(Collected data)
....

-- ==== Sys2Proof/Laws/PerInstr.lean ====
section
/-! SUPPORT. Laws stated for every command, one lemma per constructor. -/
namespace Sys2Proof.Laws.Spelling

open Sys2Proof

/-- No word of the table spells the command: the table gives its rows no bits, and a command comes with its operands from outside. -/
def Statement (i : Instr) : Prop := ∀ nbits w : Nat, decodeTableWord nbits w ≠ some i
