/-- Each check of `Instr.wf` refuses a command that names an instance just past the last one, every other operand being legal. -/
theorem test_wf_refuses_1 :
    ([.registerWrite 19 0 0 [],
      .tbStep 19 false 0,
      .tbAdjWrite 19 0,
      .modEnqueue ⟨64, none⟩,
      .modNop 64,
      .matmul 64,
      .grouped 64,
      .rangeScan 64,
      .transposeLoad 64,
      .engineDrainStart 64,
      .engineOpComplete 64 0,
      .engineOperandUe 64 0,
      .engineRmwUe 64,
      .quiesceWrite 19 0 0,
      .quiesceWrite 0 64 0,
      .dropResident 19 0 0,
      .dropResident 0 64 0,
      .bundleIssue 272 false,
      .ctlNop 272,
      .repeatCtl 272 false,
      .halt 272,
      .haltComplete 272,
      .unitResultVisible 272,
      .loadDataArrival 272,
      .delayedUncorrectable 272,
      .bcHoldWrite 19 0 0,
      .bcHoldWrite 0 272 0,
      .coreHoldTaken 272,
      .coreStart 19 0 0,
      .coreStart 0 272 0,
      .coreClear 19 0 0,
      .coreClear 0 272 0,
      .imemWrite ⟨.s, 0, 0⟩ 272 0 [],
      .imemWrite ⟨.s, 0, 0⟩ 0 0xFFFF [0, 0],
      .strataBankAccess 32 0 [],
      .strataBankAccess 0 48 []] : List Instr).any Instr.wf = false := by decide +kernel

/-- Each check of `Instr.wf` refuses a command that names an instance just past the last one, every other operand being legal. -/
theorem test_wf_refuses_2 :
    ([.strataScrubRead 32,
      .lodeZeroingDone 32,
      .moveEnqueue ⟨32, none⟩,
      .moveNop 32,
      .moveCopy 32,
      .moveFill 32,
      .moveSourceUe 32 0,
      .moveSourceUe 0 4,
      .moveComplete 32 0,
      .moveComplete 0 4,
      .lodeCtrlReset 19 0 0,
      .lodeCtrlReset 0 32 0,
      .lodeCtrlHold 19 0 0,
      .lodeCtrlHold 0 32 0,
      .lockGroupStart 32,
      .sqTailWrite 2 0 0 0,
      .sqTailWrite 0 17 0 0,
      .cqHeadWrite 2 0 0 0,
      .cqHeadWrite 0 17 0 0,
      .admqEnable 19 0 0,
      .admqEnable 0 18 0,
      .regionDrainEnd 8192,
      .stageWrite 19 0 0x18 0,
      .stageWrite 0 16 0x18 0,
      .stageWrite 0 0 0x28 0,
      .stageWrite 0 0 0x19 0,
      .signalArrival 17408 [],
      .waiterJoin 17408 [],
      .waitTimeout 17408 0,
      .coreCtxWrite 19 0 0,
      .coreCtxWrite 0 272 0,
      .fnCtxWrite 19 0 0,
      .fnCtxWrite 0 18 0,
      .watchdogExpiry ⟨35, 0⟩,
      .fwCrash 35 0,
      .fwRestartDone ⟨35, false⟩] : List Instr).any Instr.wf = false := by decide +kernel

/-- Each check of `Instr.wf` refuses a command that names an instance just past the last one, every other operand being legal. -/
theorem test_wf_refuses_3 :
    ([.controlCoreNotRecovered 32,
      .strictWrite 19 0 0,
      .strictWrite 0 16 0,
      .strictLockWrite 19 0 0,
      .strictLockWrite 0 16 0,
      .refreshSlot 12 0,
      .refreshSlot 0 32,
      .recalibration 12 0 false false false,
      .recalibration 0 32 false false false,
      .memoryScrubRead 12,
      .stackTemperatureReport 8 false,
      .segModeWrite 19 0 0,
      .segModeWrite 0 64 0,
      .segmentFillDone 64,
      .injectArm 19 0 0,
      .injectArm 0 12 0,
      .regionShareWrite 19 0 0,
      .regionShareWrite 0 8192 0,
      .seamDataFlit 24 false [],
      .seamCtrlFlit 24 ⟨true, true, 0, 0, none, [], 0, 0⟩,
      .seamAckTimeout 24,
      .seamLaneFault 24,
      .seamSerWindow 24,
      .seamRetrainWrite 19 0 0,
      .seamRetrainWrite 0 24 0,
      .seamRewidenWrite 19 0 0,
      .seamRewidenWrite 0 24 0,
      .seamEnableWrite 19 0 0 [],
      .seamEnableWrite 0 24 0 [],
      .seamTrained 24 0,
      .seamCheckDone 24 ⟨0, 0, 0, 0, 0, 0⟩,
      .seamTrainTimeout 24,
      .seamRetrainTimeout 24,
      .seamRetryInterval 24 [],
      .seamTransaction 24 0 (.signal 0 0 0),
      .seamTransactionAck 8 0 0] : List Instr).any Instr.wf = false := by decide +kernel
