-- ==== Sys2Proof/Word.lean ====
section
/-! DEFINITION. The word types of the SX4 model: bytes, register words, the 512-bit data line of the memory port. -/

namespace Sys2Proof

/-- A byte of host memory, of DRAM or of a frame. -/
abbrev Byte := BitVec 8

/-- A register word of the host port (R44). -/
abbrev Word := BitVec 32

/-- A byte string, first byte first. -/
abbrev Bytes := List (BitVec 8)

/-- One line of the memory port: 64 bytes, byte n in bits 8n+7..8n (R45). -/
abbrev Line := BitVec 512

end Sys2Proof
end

....

**TASK TO COMPLETE:** Copy out the lines of the data where the string "coreCtxWrite" occurs.

**RESULT OF THIS EXERCISE:**
      .coreCtxWrite 19 0 0,
      .coreCtxWrite 0 272 0,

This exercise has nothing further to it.